Ride-sharing is also a growing means of travel across the continent, albeit with some significant regulatory barriers that lead to it having a marginal impact in selected markets, such as Madrid and Barcelona. In some markets, classic taxis remain the main car based public transport alternative to the personal car. In a European context, any car-based transport system will remain severely limited by the on-street capacity of historic road networks, and this constraint is not going to change.

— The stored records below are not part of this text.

/-- Settles O13: one lemma for each check, and the length of what is left when all are passed. -/
theorem decoderCheckOrder : Obligations.DecoderCheckOrder := fun _ _ =>
  ⟨decodeFrame_of_short, decodeFrame_of_header, decodeFrame_of_length, decodeFrame_of_checksum, decodeFrame_of_checks,
    fun _ _ _ hr hvalid =>
      have ⟨hcount, hbyte⟩ := params_length_eq_of_decodeFrame_valid hr hvalid
      ⟨hcount, hbyte, params_length_of_decodeFrame_valid hvalid⟩⟩

/-- Settles O10: the decoder accepts an encoded frame as the frame of its own fields. -/
theorem frameRoundTrip : Obligations.FrameRoundTrip := fun id code params hfits =>
  (decodeFrame_length_eq_valid_iff _ id code params).mpr ⟨rfl, hfits⟩

/-! ### One changed byte -/

theorem byteOf_set (w : List Byte) {k : Nat} (i : Nat) (b : Byte) (hk : k < w.length) :
    byteOf (w.set k b) i = if k = i then b else byteOf w i := by
  simp only [byteOf, List.getD_eq_getElem?_getD, List.getElem?_set, hk, if_true]
  split <;> rfl

/-- Changing a byte changes the sum mod 256 (R114). -/
theorem byteSum_set_mod_eq_iff {w : List Byte} {k : Nat} (b : Byte) (hk : k < w.length) :
    byteSum (w.set k b) % 256 = byteSum w % 256 ↔ b = w[k] := by
  have hparts : w = w.take k ++ w[k] :: w.drop (k + 1) := by simp
  rw [List.set_eq_take_append_cons_drop, if_pos hk]
  conv_lhs => rhs; rw [hparts]
  exact byteSum_middle_mod_eq_iff ..

/-- A packet's checksum byte is right exactly when its bytes from 2 on sum to 255 mod 256 (R114). -/
theorem checksum_ok_iff {w : List Byte} (h : 6 ≤ w.length) :
    byteOf w (w.length - 1) = checksum (sliceOf w 2 (w.length - 1)) ↔ byteSum (w.drop 2) % 256 = 255 := by
  obtain ⟨b0, b1, src, len, err, params, ck, rfl⟩ := exists_packet_parts h
  have hlast : (b0 :: b1 :: src :: len :: err :: (params ++ [ck])).length - 1 = params.length + 5 := by simp
  have hdrop : (b0 :: b1 :: src :: len :: err :: (params ++ [ck])).drop 2 = (src :: len :: err :: params) ++ [ck] := rfl
  rw [hlast, byteOf_packet_last, sliceOf_packet_body, hdrop, byteSum_append, ← byteSum_add_mod_eq_iff]
  rfl

section
variable {w : List Byte} {src err b : Byte} {params : List Byte} {k : Nat}

/-- The three checks that a valid packet of its own length has passed. -/
theorem checks_of_decodeFrame_valid (hvalid : decodeFrame w w.length = .valid src err params) :
    6 ≤ w.length ∧ byteOf w 0 = 0xFF ∧ byteOf w 1 = 0xFF ∧ (byteOf w 3).toNat + 4 = w.length ∧
      byteSum (w.drop 2) % 256 = 255 := by
  unfold decodeFrame at hvalid
  split_ifs at hvalid with hshort hheader hlength hsum
  have h6 : 6 ≤ w.length := Nat.not_lt.mp hshort
  simp only [not_or, not_not] at hheader hlength hsum
  exact ⟨h6, hheader.1, hheader.2, hlength, (checksum_ok_iff h6).mp hsum⟩

theorem drop_two_set_sum_ne (hk : k < w.length) (h2 : 2 ≤ k) (hb : b ≠ byteOf w k) :
    byteSum ((w.set k b).drop 2) % 256 ≠ byteSum (w.drop 2) % 256 := by
  have hindex : k - 2 < (w.drop 2).length := by rw [List.length_drop]; omega
  have hbyte : (w.drop 2)[k - 2] = byteOf w k := by
    simp [byteOf, List.getD_eq_getElem?_getD, hk, Nat.add_sub_cancel' h2]
  rwa [List.drop_set, if_neg (Nat.not_lt.mpr h2), Ne, byteSum_set_mod_eq_iff b hindex, hbyte]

In conclusion, many of the cities across Europe are growing due to the popularity of urban living, generally increasing populations in certain parts of the continent and strong regional economies. City authorities want to place public transport at the center of urban mobility and deliver on an agenda of wider sustainability. While all cities are exploring other complementary modes, and in some cases for example cycling is deemed to have a major mobility role, rail systems remain at the core of the transport effort across the continent. Intercity and intra-city heavy rail schemes, as well as light rail schemes, are being improved and developed across the continent in cities large and small. Many of these schemes are reshaping the entire transport offering in cities such as Crossrail in London and Paris Grand Express. However, even with strong stakeholder support, including funding, managing cost and local construction impacts remains an ongoing issue, as well as providing the overall compelling sustainable transport system that a modern European city demands.
Giles K. Bailey is a director at Stratageeb Ltd., a London-based consultancy assisting businesses think about their strategic vision and innovation.